For the retriever, we want to favor recall over precision: our first priority is to make sure that all of the information needed to write the answers is present in the support document. If there is unrelated information, the generation model can learn to sort it out. We measure this by computing the proportion of words in the high-scoring answers which are present in the retrieved support document. To focus on important words, we also weigh answer words by their Inverse Document Frequency.

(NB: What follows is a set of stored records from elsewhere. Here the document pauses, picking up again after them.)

theorem fdiv_fin_fin (a b : Bool) (x : Fin 9218868437227405312) {y : Fin 9218868437227405312} (hy : y.val ≠ 0) :
    fdiv (.fin a x) (.fin b y) = round (a ^^ b) (units x.val) (units y.val) := if_neg hy

end Sys2Proof.Flt

namespace Sys2Proof.Machine

/-- Both integers convert exactly, so the one rounding is the division's. -/
theorem fdiv_ofInt_ofInt {v d : Int} (hv : v.natAbs ≤ 2 ^ 53) (hd : d.natAbs ≤ 2 ^ 53) (hne : d ≠ 0) :
    Flt.fdiv (Flt.ofInt v) (Flt.ofInt d) = Flt.round (decide (v < 0) ^^ decide (d < 0)) v.natAbs d.natAbs := by
  obtain ⟨m, hm, hmUnits⟩ := integersConvertExactly v hv
  obtain ⟨k, hk, hkUnits⟩ := integersConvertExactly d hd
  have hk0 : k.val ≠ 0 := by
    intro h0
    rw [h0, Flt.units_zero] at hkUnits
    exact absurd hkUnits.symm (Nat.mul_ne_zero (Int.natAbs_ne_zero.mpr hne) Flt.scale_pos.ne')
  rw [hm, hk, Flt.fdiv_fin_fin _ _ _ hk0, hmUnits, hkUnits, Flt.round_mul_right _ _ _ Flt.scale_pos]

end Sys2Proof.Machine
end

section
/-!
The two ends of `TempRead` as equations (42_temperature.md R103).
-/
namespace Sys2Proof.Machine

theorem State.tempRead_ok {s : State} {w : Window} (hw : s.nextAnswer = .ok w) (k : State → State) :
    s.tempRead k = k (s.sampled regTempData (w.val.take 3) (unpack20 (Window.get w (by decide)))).fineTemp :=
  State.fetchT_ok hw _

theorem State.tempRead_error {s : State} {e : BusErr} (he : s.nextAnswer = .error e) (k : State → State) :
    s.tempRead k = (s.dropAnswer.record (.readFailed regTempData 3 e)).raise (.busError e) := by
  rw [State.tempRead, State.fetchT, State.memRead_error he]

theorem State.sampled_fineTemp_eq (s : State) (addr : Byte) (bytes : List Byte) (raw : BitVec 32) :
    (s.sampled addr bytes raw).fineTemp = { s.dropAnswer with
      raw := raw, temp := tempChain raw s.cal.t1 s.cal.t2 s.cal.t3, tFine := compT raw s.cal
      history := s.history ++ [.read addr bytes] } := by
  simp [State.sampled_eq, State.fineTemp, State.setTemp, State.setTFine]

theorem State.failed_eq (s : State) (addr : Byte) (n : Nat) (e : BusErr) :
    (s.dropAnswer.record (.readFailed addr n e)).raise (.busError e) = { s.dropAnswer with
      history := s.history ++ [.readFailed addr n e], responses := s.responses ++ [.err (.busError e)] } := by
  simp [State.record, State.raise, State.respond]

end Sys2Proof.Machine
end

section
/-!
Proofs of the statements about the temperature chain and READ_TEMPERATURE.
-/
namespace Sys2Proof.Machine

/-- Settles O24: each register by its own lemma; the ends of the result's range by running the model. -/
theorem temperatureChainIsExact : Obligations.TemperatureChainIsExact := by
  refine ⟨fun adc t1 t2 t3 hadc => ?_, by decide, by decide⟩
  obtain ⟨hta, htaRange⟩ := tempChain_ta hadc t1 t2 t3
  obtain ⟨htv1, htv1Range⟩ := tempChain_tv1 hadc t1 t2 t3
  obtain ⟨htb, htbRange⟩ := tempChain_tb hadc t1 t2 t3
  obtain ⟨htsq, htsqRange⟩ := tempChain_tsq hadc t1 t2 t3
  obtain ⟨htv2, htv2Range⟩ := tempChain_tv2 hadc t1 t2 t3
  obtain ⟨hfine, hfineRange⟩ := tempChain_fine hadc t1 t2 t3
  exact ⟨hta, htv1, htb, htsq, htv2, hfine, htaRange, htv1Range, htbRange, htsqRange, htv2Range,
    toInt_tempChain_fine hadc t1 t2 t3, hfineRange⟩

/-- Settles O25: `t` and 5120 are exact, so the division rounds alone. -/
theorem celsiusIsRoundedOnce : Obligations.CelsiusIsRoundedOnce := by
  intro t
  obtain ⟨hlo, hhi⟩ := fits_toInt t
  rw [toCelsius, Flt.c5120, fdiv_ofInt_ofInt (by omega) (by decide) (by decide)]
  simp

/-- Settles O26: on a 20-bit sample `CompT` is its unbounded value. -/
theorem exampleTemperatureIsMonotone : Obligations.ExampleTemperatureIsMonotone := by
  intro c h1 h2 h3
  constructor
  · intro a b hab hb
    rw [toInt_compT_example h1 h2 h3 (hab.trans_lt hb), toInt_compT_example h1 h2 h3 hb]
    exact exampleTemp_mono hab hb
  · intro a ha
    rw [toInt_compT_example h1 h2 h3 ha]
    exact exampleTemp_inRange_iff ha

/-- Settles O23: the flag, then the answer to the one read, decide the case. -/
theorem readTemperatureResult : Obligations.ReadTemperatureResult := by
  refine ⟨fun arg => (decode_append_eq_ok_iff _ _ _).mpr (by simp [Instr.opcode]), fun s h => ?_, fun s e h hans => ?_,
    fun s w h hans => ?_⟩
  · rw [exec, execReadTemperature, State.requireReady_uninitialized h]
    rfl
  · rw [exec, execReadTemperature, State.requireReady_ready h, State.tempRead_error hans.1, State.failed_eq]
    rfl
  · rw [exec, execReadTemperature, State.requireReady_ready h, State.tempRead_ok hans.1, State.sampled_fineTemp_eq]
    simp [State.respond, State.dropAnswers, regTempData]

end Sys2Proof.Machine
end

section
/-!
The frame of the measurement commands: what each of their operations leaves alone (41_sample_unpack.md R92,
42_temperature.md R103, 43_pressure.md R118, 44_humidity.md R130, 45_altitude.md R142).
-/
namespace Sys2Proof.Machine

/-- The measurement command `i`, begun in `s`, has come to `u` by at most `n` sample fetches: the parameters, `INIT`,
`CAL` and the command port are as they were, and so are the working registers that `i` does not write. -/
structure State.MeasuredFrom (s : State) (i : Instr) (n : Nat) (u : State) : Prop where
  params : u.params = s.params
  init : u.init = s.init
  cal : u.cal = s.cal
  events : u.events = s.events
  history : ∃ evs, u.history = s.history ++ evs ∧ evs.length ≤ n ∧ ∀ e ∈ evs, sampleFetch e = true
  press : i = .readTemperature ∨ i = .readHumidity → u.press = s.press
  hum : i ≠ .readHumidity → u.hum = s.hum
  f0 : i = .readTemperature ∨ i = .readPressure → u.f0 = s.f0
  f1 : (∀ arg, i ≠ .readAltitude arg) → u.f1 = s.f1
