-- ==== Sys2Proof/Machine/Ops.lean ====
section
/-! DEFINITION. The named operations on the state: reading and writing the registers, responding, raising an exception,
taking a response, and reset. -/

namespace Sys2Proof.Machine

/-- `STATUS` of a status code (R41). -/
def Status.code : Status → BitVec 4
  | .ok => 0x0
  | .div0 => 0x1
  | .illegal => 0x2
  | .unseeded => 0x3

/-- The status a code stands for; the codes `0x4` to `0xf` cannot come from this block and are refused (U7). -/
def Status.ofCode (c : BitVec 4) : Option Status :=
  if c = 0x0 then some .ok
  else if c = 0x1 then some .div0
  else if c = 0x2 then some .illegal
  else if c = 0x3 then some .unseeded
  else none

/-- `rsp_word = {STATUS, DATA}`: `STATUS = rsp_word[67:64]`, `DATA = rsp_word[63:0]` (R41). -/
def Response.toWord (r : Response) : RspWord := r.status.code ++ r.data

/-- The response a host reads from a response word (R41, U7). -/
def Response.ofWord (w : RspWord) : Option Response :=
  (Status.ofCode (w.extractLsb' 64 4)).map fun st => ⟨st, w.extractLsb' 0 64⟩

/-- `(x[0], x[1])` (R8, R13). -/
def State.seeds (s : State) : Seeds := (s.seed0, s.seed1)

/-- `x[0] <- p.1`, `x[1] <- p.2` (R8, R13). -/
def State.setSeeds (p : Seeds) (s : State) : State := { s with seed0 := p.1, seed1 := p.2 }

/-- `x[0] <- a`, `x[1] <- b`, `seeded <- 1`: a generator is constructed, in place of any before it (R15, R66). -/
def State.construct (a b : Word) (s : State) : State := { s with seed0 := a, seed1 := b, seeded := true }

/-- `respond(status, data)`: the response is presented on the response port (R8, R41). -/
def State.respond (st : Status) (d : Word) (s : State) : State := { s with response := some ⟨st, d⟩ }

/-- The complete list of exceptions (R76). -/
inductive Exception where
  | divisionByZero | illegalCommand | unseeded
  deriving DecidableEq, Repr

/-- The status code column of R76. -/
def Exception.status : Exception → Status
  | .divisionByZero => .div0
  | .illegalCommand => .illegal
  | .unseeded => .unseeded

/-- `raise e`: no state write, then `respond(code of e, 0)` (R8, R82). Nothing is saved, so there is nothing a return
could restore (R84). -/
def State.raise (e : Exception) (s : State) : State := s.respond e.status 0

/-- The command stays pending, or is no longer (R72). -/
def State.setPendingCap (o : Option Word) (s : State) : State := { s with pendingCap := o }

/-- `rsp_valid` (R22). -/
def State.rspValid (s : State) : Bool := s.response.isSome

/-- `rsp_word`, which has no meaning while `rsp_valid = 0` (R92, U5; log 11). -/
def State.rspWord (s : State) : Option RspWord := s.response.map Response.toWord

/-- `cmd_ready`: no command is in progress and no response waits to be taken (R93). -/
def State.cmdReady (s : State) : Bool := s.pendingCap.isNone && s.response.isNone

/-- What the host still has to do after its current event. -/
def State.setHost (h : List HostEvent) (s : State) : State := { s with host := h }

/-- The host takes the response that is offered (R92). -/
def State.takeResponse (r : Response) (s : State) : State :=
  { s with response := none, taken := s.taken ++ [r] }

/-- Reset (R88, R89): not seeded; the seeds become unspecified; the command in progress and the response not yet taken are
dropped. The straps are not affected by reset, and have at its release the levels they are driven to (R91). -/
def State.applyReset (szs rbs : Bool) (s : State) : State :=
  { s with
    seed0 := Config.unspecifiedSeed0 (s.resets + 1)
    seed1 := Config.unspecifiedSeed1 (s.resets + 1)
    seeded := false
    cfgSzs := szs
    cfgRbs := rbs
    pendingCap := none
    response := none
    resets := s.resets + 1 }

end Sys2Proof.Machine
end

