-- ==== Sys2Proof/Machine/Flags.lean ====
section
/-! DEFINITION. The checks a command makes. The block has no condition code (R18); its one flag is `seeded` (R15), and
`overflowed` is a temporary of one attempt (R67). -/

namespace Sys2Proof.Machine

/-- `if seeded = 0: raise Unseeded`, else go on (R79). -/
def State.ifSeeded (s : State) (goOn : State) : State :=
  if s.seeded then goOn else s.raise .unseeded

/-- `if A = 0: raise DivisionByZero`, else go on: tested before any attempt (R70, R77). -/
def State.ifModulus (s : State) (m : Word) (goOn : State) : State :=
  if m = 0 then s.raise .divisionByZero else goOn

/-- `overflowed = (bits +64 m) <u (residue +64 1)`, both sums wrapping, kept exactly as written (R67, R75). -/
def overflowTest (bits m residue : Word) : Bool := (bits + m).ult (residue + 1)

end Sys2Proof.Machine
end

This gives us the following IDF-recall scoring function:

In [12]:
# We first select high-scoring answers (answers beyond the first must have a score of at least 3)
test_qa_list = [(exple['title'],
                ' '.join([a 
                          for i, (a, sc) in enumerate(zip(exple['answers']['text'], exple['answers']['score'])) \
                          if i == 0 or sc >= 3
                for exple in eli5['test_eli5']]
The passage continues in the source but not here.